The average price per square foot rose 27.4 percent year-over-year. The townhouse/condo median price is up almost 43 percent, from $70,000 to $100,000.
The market is unbalanced, with not enough homes available for the many buyers, especially at the lower end, according to Mike Orr, the report's author.
The number of homes for sale, but not under contract, was down 7 percent year-over-year at the start of December. The amount of bargains or "distressed supply" was down a whopping 43 percent from last year. Things started to improve this fall, with total supply up 31 percent from September to December, Orr said.
"We don't see a strong flow of new listings coming onto the market," Orr noted.
Ordinary buyers, who usually need financing, still face multiple bids and tough competition from investors offering sellers preferred all-cash deals.
Foreclosures are down in the market. Completed foreclosures on single-family and condo homes dropped 34 percent from November 2011 to November 2012. Foreclosure starts - homeowners receiving notice their lenders may foreclose in 90 days - went down 48 percent.

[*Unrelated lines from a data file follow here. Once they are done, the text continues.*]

-- ==== Sys2Proof/Machine/StepStatus.lean ====
section
/-! DEFINITION. OP_STEP_STATUS: the step status word, its job binding, the agreement and the skip window (R40-R46). -/

namespace Sys2Proof.Machine

/-! ### The word (Table 2.7) -/

/-- The word as 64 bits. -/
def StepWord.bits (w : StepWord) : Nat :=
  pack [(0, w.scaleExp.toNat), (16, w.clean.toNat), (26, b2n w.ovfThis), (27, b2n w.ovfJob), (28, b2n w.ovfLate),
    (29, b2n w.skipLast), (30, b2n w.floor), (32, w.step.toNat)]

/-- The word that 64 bits hold. -/
def stepWordOf (v : Nat) : StepWord :=
  { scaleExp := BitVec.ofNat 8 v, clean := BitVec.ofNat 10 (v / 2 ^ 16), ovfThis := bitAt v 26, ovfJob := bitAt v 27
    ovfLate := bitAt v 28, skipLast := bitAt v 29, floor := bitAt v 30, step := BitVec.ofNat 32 (v / 2 ^ 32) }

/-- The content of a word is refused (R42): SCALE_EXP outside 0 to 24, CLEAN above 999, or a reserved bit. -/
def stepWordBad (v : Nat) : Bool :=
  decide (24 < bitsOf v 0 8) || decide (999 < bitsOf v 16 10) || bitsOf v 8 8 != 0 || bitAt v 31

/-- The bytes of a word. -/
def stepBytes (w : StepWord) : Bytes := leBytes 8 w.bits

/-- COMMIT's update (R45). -/
def commitWord (w : StepWord) : StepWord :=
  let a :=
    if w.ovfJob then
      { w with floor := decide (w.scaleExp = 0), scaleExp := if w.scaleExp = 0 then 0 else w.scaleExp - 1, clean := 0
               skipLast := true }
    else if w.clean + 1 = 1000 then
      { w with skipLast := false, clean := 0, scaleExp := if w.scaleExp.toNat < 24 then w.scaleExp + 1 else 24 }
    else { w with skipLast := false, clean := w.clean + 1 }
  { a with ovfThis := w.ovfLate, ovfLate := false, ovfJob := false, step := w.step + 1 }

/-! ### Execution -/

/-- How a step status command ends at once. -/
def stepOk (s : State) : State × Ended := (s, .atOnce okOutcome)

/-- A step status command fails (R42). -/
def stepFail (s : State) (e : Entry) (core : Nat) (code : BitVec 16) : State × Ended :=
  (report s (cmdReport code contextFatal e 0 core []), .atOnce (faultOutcome code))

/-- A context's job binding and skip window in the protector's copy (R42, R44, R347), in the model's own order; zeros where no
word is bound. The word itself stands in the mark record (Table 15.5). -/
def bindBytes (x : Ctx) : Bytes :=
  match x.step with
  | some b => leBytes 32 (pack [(0, 1), (8, b.addr.toNat), (52, b.ndev.toNat), (69, b.self.toNat), (85, b.cid.toNat),
      (101, b.grpAddr.toNat), (145, b.gcrc.toNat), (177, b2n b.agreed), (178, b2n x.skipOpen)])
  | none => leBytes 32 0

/-- A context's job binding goes to the protector. -/
def mirrorBind (s : State) (c : CtxId) : State := mirror s c.part (mirrorAt 8 (32 * CtxId.key c)) (bindBytes (getCtx s c))

/-- Replaces a context's binding and its skip window, which are mirrored. -/
def setBind (s : State) (c : CtxId) (b : Option StepBind) (skip : Bool) : State :=
  mirrorBind (setCtx s c { getCtx s c with step := b, skipOpen := skip }) c

/-- Writes a bound word back (R42). -/
def writeBack (s : State) (c : CtxId) (b : StepBind) : Except (BitVec 16) State :=
  writeUni s c.part b.addr.toNat (stepBytes b.word)

/-- BIND's checks of its addresses and ranks (R42). -/
def bindShapeOk (s : State) (c : CtxId) (d : Desc) : Bool :=
  decide (fld d 64 64 % 8 = 0) && inPages s c.part (fld d 64 64) 8 &&
  decide (fld d 164 44 % 64 = 0) && inPages s c.part (fld d 164 44) (4 * fld d 131 17) &&
  fld d 131 17 != 0 && decide (fld d 148 16 < fld d 131 17)

/-- BIND (R42): every check, then the live word's write-back, then the new binding. -/
def runBind (e : Entry) (s : State) (core : Nat) : State × Ended :=
  let d := e.desc
  let c := e.cid
  if !bindShapeOk s c d then stepFail s e core Code.eStepStatus
  else
    match readUni s c.part (fld d 64 64) 8, readGroup s c.part (fld d 164 44) (fld d 131 17) with
    | .error code, _ => stepFail s e core code
    | _, .error code => stepFail s e core code
    | .ok w, .ok g =>
      if stepWordBad (leNat w) then stepFail s e core Code.eStepStatus
      else if groupBad g.2 ∨ 65536 < fld d 131 17 then stepFail s e core Code.eCollGroup
      else
        let b : StepBind :=
          { word := stepWordOf (leNat w), addr := BitVec.ofNat 44 (fld d 64 64), ndev := BitVec.ofNat 17 (fld d 131 17)
            self := BitVec.ofNat 16 (fld d 148 16), cid := BitVec.ofNat 16 (fld d 208 16)
            grpAddr := BitVec.ofNat 44 (fld d 164 44), gcrc := crc32c g.1 }
        match (getCtx s c).step with
        | none => stepOk (setBind s c (some b) (getCtx s c).skipOpen)
        | some old =>
          match writeBack s c old with
          | .ok t => stepOk (setBind t c (some b) (getCtx s c).skipOpen)
          | .error code => stepFail s e core code

/-- UNBIND (R42). -/
def runUnbind (e : Entry) (s : State) (core : Nat) : State × Ended :=
  match (getCtx s e.cid).step with
  | none => stepOk s
  | some b =>
    match writeBack s e.cid b with
    | .ok t => stepOk (setBind t e.cid none (getCtx s e.cid).skipOpen)
    | .error code => stepFail s e core code

/-- AGREE's collective (R43): the 4-byte maximum of OVF_THIS under the bound CID. PDIG is taken over NDEV and STEP, packed
lowest bit first (DESIGN CHOICE). -/
def agreeColl (s : State) (e : Entry) (core : Nat) (b : StepBind) : Coll :=
  { cid := e.cid, core := Fin.ofNat 128 core, entry := e, kind := .agree, id := b.cid, len := 1, ifmt := 0, ofmt := 0
    cvt := 0, watched := false, rngIdx := 0, rng := {}, opr := 1, ndev := b.ndev.toNat, self := b.self.toNat, root := 0
    empty := false, lossy := 0, src := leBytes 4 (b2n b.word.ovfThis), dst := 0, res := 0
    pdig := crc32c (leBytes 7 (pack [(0, b.ndev.toNat), (17, b.word.step.toNat)])), gdig := b.gcrc
    since := residentClock s e.cid, edges := [], feeds := [], tops := [], depth := [], ins := [], outs := []
    written := [], rescorr := 0, crcretry := 0, event := false, done := false }

/-- The agreement of a command is in flight already. -/
def agreeing (s : State) (e : Entry) : Bool := s.colls.any (fun k => k.entry == e && !k.done)

/-- AGREE captures OVF_THIS and starts its collective, which waits for a place among the collectives (R43, R193). -/
def runAgree (e : Entry) (s : State) (core : Nat) : State × Ended :=
  match (getCtx s e.cid).step with
  | none => stepFail s e core Code.eStepStatus
  | some b =>
    if agreeing s e then (s, .running)
    else
      let k := agreeColl s e core b
      if collWaits s k then (s, .running)
      else
        match readGroup s e.cid.part b.grpAddr.toNat b.ndev.toNat with
        | .error code => stepFail s e core code
        | .ok g =>
          if groupBad g.2 then stepFail s e core Code.eCollGroup
          else (startColl (setBind s e.cid (some { b with agreed := true }) (getCtx s e.cid).skipOpen) (placeColl k g.2), .running)

/-- CHECK opens the skip window while OVF_JOB is 1 (R44). -/
def runCheck (e : Entry) (s : State) (core : Nat) : State × Ended :=
  match (getCtx s e.cid).step with
  | none => stepFail s e core Code.eStepStatus
  | some b => if b.word.ovfJob then stepOk (setBind s e.cid (some b) true) else stepOk s

/-- COMMIT (R45, R46). -/
def runCommit (e : Entry) (s : State) (core : Nat) : State × Ended :=
  match (getCtx s e.cid).step with
  | none => stepFail s e core Code.eStepStatus
  | some b =>
    let b' := { b with word := commitWord b.word, agreed := false }
    let s1 := setBind s e.cid (some b') false
    match writeBack s1 e.cid b' with
    | .error code => stepFail s1 e core code
    | .ok t =>
      if b.word.ovfJob ∧ b'.word.floor then stepOk (report t (cmdReport Code.eScaleFloor deferred e 0 core []))
      else stepOk t

/-- MODE of OP_STEP_STATUS. -/
def stepMode (d : Desc) : Nat := fld d 128 3

/-- The effect of a mode. -/
def runStep (e : Entry) : State → Nat → State × Ended :=
  match stepMode e.desc with
  | 0 => runBind e
  | 1 => runAgree e
  | 2 => runCheck e
  | 3 => runCommit e
  | _ => runUnbind e

/-- A row of OP_STEP_STATUS; a reserved MODE is rejected by any of the rows (R42, R10). -/
def stepRow (e : Entry) (mode : Nat) : OpRow :=
  let d := e.desc
  { row := opcode d == 0x0602 && (stepMode d == mode || decide (4 < stepMode d))
    reserved := decide (4 < stepMode d) || fld d 224 288 != 0 || (stepMode d != 0 && fld d 131 93 != 0)
    classes := [2]
    prep := fun _ _ => .go []
    due := .ctx
    run := runStep e }

/-- OP_STEP_STATUS BIND (R42). -/
def execOpStepStatusBind (e : Entry) (s : State) : Host.Outcome State Fault Refusal := .next (issueCmd s e (stepRow e 0))

/-- OP_STEP_STATUS AGREE (R43). -/
def execOpStepStatusAgree (e : Entry) (s : State) : Host.Outcome State Fault Refusal := .next (issueCmd s e (stepRow e 1))

/-- OP_STEP_STATUS CHECK (R44). -/
def execOpStepStatusCheck (e : Entry) (s : State) : Host.Outcome State Fault Refusal := .next (issueCmd s e (stepRow e 2))

/-- OP_STEP_STATUS COMMIT (R45). -/
def execOpStepStatusCommit (e : Entry) (s : State) : Host.Outcome State Fault Refusal := .next (issueCmd s e (stepRow e 3))

/-- OP_STEP_STATUS UNBIND (R42). -/
def execOpStepStatusUnbind (e : Entry) (s : State) : Host.Outcome State Fault Refusal := .next (issueCmd s e (stepRow e 4))

/-- STEP_AGREE_RESULT: the maximum has arrived and sets OVF_JOB; AGREE ends, and its collective stays until what it sent
is acknowledged (R43). -/
def execStepAgreeResult (cid : CtxId) (ovf : Bool) (s : State) : Host.Outcome State Fault Refusal :=
  match s.colls.find? (fun k => k.cid == cid && decide (k.kind = .agree) && !k.done) with
  | none => .next s
  | some k =>
    match k.resAt 0 with
    | some r =>
      if unitsRun s ∧ (leNat r.bytes != 0) = ovf then
        let k1 := { k with done := true }
        let s1 := modStep s cid (fun b => { b with word := { b.word with ovfJob := ovf } })
        .next (progress (endCmd (putColl s1 k1) k.core.val k.entry okOutcome) k1)
      else .next s
    | none => .next s

end Sys2Proof.Machine
end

Sales activity stayed relatively level, dipping just 1 percent from November to November. The most expensive types of sales, new-home sales and regular resales, are up 32 percent and 84 percent. All types of discount sales, such as short sales and bank-owned-home sales, are down.
Almost every area of the Valley has seen prices explode over the past year, led by Pinal County, including Eloy, Arizona City and Maricopa, according to the latest findings.